In `data/human_eval`, we share two types of evaluation results,
- `human_evaluations.json` includes human evaluations results. There are three judgments in "raw" and we take the majority vote as the final vote.
- `{LFRQA|RQA}_{RQA|gpt-4|llama-3|mixtral-large}-eval_by_gpt4-0125-preview.json` is the LLM-based evaluators' results. In these files, you can find RobustQA and LFRQA's annotation, together with LLMs generated answers. We sampled 100 queries per domain, so 700 queries in total. For brevity, we do not repeat the specific script to generate model-based evaluation results for these queries. All details can be found in Section 2 above.
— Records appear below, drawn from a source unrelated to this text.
/-- The items that a member runs: none unless its table passed (R359). -/
def State.memberItems (s : State) (launchOf : BitVec 32 → Nat) (m : XMember) (i : Nat) : List XItem :=
  if m.code != 0 then []
  else
    let base := ((s.allotments.find? fun x => x.launch == launchOf m.ctx && x.core == m.core).map
      fun x => (Place.spad m.core x.base).key).getD 0
    m.entries.flatMap fun e => e.items i base

/-- A phase of `dp` cycles starts at T0 (R357). -/
def State.beginPhase (s : State) (r : XRequest) (t0 : Word) (dp : Nat) : State :=
  let ms := r.members.map (s.xBusy r.members)
  let launchOf (id : BitVec 32) : Nat := ((s.getCtx id).map fun (c : Ctx) => c.launch).getD 0
  let items := (ms.zipIdx.flatMap fun (m, i) => s.memberItems launchOf m i).foldr insertItem []
  { s with phase := some { group := r.group, t0 := t0, dp := dp, members := ms, items := items, flits := [] } }

/-- A granted phase: T0 lies a free number of cycles ahead (R357; log entry 12). The other packages of the group are told. -/
def State.startPhase (s : State) (r : XRequest) : State :=
  let t0 := s.cycle + 1 + .ofNat 64 (Config.farLatency s.free)
  (State.beginPhase { s with free := s.free + 1 } r t0 r.length).tellGroup r.group (.grant t0 r.length)

/-- The head request of a function's exchange queue. -/
def State.xHead (s : State) (f : FnIx) : Option XRequest := s.xqueue.find? fun r => r.fn == f

/-- Remove the head request of a function; a queue that empties leaves the deficit at 0 (R357). -/
def State.xPop (s : State) (f : FnIx) (deficit : Nat) : State :=
  let q := s.xqueue.eraseP fun r => r.fn == f
  { s with xqueue := q, deficits := tset f.toNat (if q.any fun r => r.fn == f then deficit else 0) s.deficits }

/-- The next function, in ascending order round after round, that has a request pending (R357). -/
def State.xNext (s : State) : FnIx :=
  let pending (f : Nat) : Bool := s.xqueue.any fun r => r.fn.toNat == f
  let later := (List.range 65).find? fun f => decide (s.xvisit.toNat < f) && pending f
  .ofNat 7 ((later <|> (List.range 65).find? pending).getD s.xvisit.toNat)

/-- The scheduler grants the head request of the function it visits if its length is within the deficit (R357). -/
def State.xTry (s : State) : State :=
  let f := s.xvisit
  let have_ := tget s.deficits f.toNat 0
  match s.xHead f with
  | none => s
  | some r =>
    if s.xWeight f = 0 then (s.xRefuse r).xPop f have_
    else if r.length ≤ have_ then (s.startPhase r).xPop f (have_ - r.length)
    else s

/-- The visit of the next function: its deficit grows by the weight times 1,024 cycles (R357). -/
def State.xVisit (s : State) : State :=
  let f := s.xNext
  { s with xvisit := f, deficits := tset f.toNat (tget s.deficits f.toNat 0 + s.xWeight f * 1024) s.deficits }

/-- EXCHANGE_GRANT (R357): while no phase runs, the function being visited has its head request granted while its
deficit allows; otherwise the scheduler visits the next function. -/
def execExchangeGrant (s : State) : Out :=
  let s := s.xJoin
  .next (if s.phase.isSome || s.xqueue.isEmpty then s
    else
      let t := s.xTry
      if t.phase.isSome || t.xqueue.length < s.xqueue.length then t else s.xVisit.xTry)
To check results, simply run `python code/compute_correlation.py`.

## Citation
```
@article{han2024ragqaarena,
title={RAG-QA Arena: Evaluating Domain Robustness for Long-form Retrieval Augmented Question Answering},
author={Rujun Han and Yuhao Zhang and Peng Qi and Yumo Xu and Jenyuan Wang and Lan Liu and William Yang Wang and Bonan Min and Vittorio Castelli},
year={2024},
journal={arXiv preprint arXiv:2407.13998},
url={https://arxiv.org/abs/2407.13998}
}
```

## Security

See [CONTRIBUTING](CONTRIBUTING.md#security-issue-notifications) for more information.

## License

This project is licensed under the Apache-2.0 License.